- [Exercise prompt]: Look through the records below for the line with "Keeps s0 (State.replayExpiry s p) := by" and the line with "unfold State.replayExpiry", then return those lines and all lines between, exactly.

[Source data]
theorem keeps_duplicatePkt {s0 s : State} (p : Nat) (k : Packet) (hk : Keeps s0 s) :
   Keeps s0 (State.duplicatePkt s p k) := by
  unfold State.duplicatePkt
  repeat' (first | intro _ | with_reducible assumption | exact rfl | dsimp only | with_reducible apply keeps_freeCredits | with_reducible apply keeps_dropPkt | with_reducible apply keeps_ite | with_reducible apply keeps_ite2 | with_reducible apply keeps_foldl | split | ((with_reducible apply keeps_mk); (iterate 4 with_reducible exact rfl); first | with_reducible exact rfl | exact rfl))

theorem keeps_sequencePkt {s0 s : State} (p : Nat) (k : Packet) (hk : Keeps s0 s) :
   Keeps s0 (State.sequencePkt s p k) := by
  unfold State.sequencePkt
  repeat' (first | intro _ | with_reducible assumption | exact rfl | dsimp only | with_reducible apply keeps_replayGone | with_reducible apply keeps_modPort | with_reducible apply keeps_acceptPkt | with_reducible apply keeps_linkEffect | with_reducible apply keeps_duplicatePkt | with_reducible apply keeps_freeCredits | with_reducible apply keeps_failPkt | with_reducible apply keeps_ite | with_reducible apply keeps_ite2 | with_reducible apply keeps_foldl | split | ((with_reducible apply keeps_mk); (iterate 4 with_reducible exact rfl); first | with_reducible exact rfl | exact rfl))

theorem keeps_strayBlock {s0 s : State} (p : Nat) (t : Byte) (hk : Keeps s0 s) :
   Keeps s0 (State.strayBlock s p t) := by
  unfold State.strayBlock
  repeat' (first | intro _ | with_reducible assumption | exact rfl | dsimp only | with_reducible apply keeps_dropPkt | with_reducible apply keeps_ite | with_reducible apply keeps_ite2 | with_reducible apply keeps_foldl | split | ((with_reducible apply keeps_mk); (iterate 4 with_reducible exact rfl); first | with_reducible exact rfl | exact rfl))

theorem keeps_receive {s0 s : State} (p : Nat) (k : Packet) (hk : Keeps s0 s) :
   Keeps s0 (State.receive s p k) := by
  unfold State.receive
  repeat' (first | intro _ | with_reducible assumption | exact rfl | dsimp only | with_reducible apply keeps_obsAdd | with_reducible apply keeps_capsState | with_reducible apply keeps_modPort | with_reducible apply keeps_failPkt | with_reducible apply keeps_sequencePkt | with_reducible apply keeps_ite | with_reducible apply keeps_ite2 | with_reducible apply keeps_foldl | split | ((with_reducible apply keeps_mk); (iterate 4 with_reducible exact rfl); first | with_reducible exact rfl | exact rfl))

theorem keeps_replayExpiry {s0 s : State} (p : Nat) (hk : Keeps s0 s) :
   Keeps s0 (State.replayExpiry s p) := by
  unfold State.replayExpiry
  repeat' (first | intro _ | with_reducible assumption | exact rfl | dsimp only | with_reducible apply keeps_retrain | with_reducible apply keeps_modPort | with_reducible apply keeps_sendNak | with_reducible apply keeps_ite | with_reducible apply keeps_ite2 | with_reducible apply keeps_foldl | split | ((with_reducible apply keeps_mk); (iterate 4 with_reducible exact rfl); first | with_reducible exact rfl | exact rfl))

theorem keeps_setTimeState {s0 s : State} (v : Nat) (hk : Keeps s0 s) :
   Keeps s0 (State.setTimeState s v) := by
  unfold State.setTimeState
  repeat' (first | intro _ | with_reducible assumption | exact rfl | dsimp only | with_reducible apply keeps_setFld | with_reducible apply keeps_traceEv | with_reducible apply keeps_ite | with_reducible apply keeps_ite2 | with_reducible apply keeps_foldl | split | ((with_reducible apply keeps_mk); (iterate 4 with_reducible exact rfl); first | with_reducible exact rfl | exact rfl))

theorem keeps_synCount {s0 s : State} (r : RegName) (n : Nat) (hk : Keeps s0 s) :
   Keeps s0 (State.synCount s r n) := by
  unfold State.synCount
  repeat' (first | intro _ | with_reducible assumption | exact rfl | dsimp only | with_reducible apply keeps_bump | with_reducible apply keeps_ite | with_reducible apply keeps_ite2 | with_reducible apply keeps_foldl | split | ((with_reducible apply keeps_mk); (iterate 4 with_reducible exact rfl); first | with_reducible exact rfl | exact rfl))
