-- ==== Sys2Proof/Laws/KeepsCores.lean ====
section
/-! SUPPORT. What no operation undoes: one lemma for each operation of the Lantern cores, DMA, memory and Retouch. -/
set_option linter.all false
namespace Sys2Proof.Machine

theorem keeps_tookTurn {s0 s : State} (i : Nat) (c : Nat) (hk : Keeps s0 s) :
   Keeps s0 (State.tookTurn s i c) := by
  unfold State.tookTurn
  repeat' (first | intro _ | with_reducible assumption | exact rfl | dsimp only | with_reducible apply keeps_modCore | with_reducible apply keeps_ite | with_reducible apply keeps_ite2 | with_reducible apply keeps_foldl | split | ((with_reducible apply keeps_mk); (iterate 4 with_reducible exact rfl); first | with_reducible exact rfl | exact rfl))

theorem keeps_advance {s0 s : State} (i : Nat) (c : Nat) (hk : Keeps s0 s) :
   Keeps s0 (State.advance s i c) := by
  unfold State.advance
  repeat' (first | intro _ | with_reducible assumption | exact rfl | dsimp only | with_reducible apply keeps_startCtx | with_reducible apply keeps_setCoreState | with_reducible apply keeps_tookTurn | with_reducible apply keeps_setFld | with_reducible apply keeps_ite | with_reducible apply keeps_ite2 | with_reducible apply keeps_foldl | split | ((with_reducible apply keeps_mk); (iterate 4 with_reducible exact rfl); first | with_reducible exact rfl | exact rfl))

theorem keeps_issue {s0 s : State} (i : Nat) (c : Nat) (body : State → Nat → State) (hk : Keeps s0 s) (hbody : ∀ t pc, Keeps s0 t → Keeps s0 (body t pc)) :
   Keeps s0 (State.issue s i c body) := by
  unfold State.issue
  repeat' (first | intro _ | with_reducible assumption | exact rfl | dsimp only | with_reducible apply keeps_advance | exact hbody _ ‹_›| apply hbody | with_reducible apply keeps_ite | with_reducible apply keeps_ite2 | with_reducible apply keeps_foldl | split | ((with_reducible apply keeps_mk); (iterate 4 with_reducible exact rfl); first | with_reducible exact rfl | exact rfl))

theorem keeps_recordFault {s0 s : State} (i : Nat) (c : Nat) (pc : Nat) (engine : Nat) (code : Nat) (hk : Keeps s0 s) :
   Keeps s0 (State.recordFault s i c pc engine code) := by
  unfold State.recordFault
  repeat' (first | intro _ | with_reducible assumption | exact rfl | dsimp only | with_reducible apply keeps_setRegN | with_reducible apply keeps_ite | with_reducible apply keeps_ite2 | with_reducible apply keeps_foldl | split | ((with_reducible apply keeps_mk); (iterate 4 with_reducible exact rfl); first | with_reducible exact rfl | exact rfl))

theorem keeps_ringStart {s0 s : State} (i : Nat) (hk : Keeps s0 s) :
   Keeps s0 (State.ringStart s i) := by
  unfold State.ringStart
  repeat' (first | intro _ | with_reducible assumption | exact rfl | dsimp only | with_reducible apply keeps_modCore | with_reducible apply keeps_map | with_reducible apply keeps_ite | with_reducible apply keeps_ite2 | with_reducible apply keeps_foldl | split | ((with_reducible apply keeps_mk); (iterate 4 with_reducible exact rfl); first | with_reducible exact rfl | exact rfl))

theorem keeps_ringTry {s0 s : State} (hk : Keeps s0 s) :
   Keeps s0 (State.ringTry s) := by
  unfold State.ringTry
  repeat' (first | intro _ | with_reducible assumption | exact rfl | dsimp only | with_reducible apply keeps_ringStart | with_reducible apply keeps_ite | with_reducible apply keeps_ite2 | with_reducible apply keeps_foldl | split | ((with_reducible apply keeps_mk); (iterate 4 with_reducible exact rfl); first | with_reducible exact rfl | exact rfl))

- [Written response]:
   Keeps s0 (State.replayExpiry s p) := by
  unfold State.replayExpiry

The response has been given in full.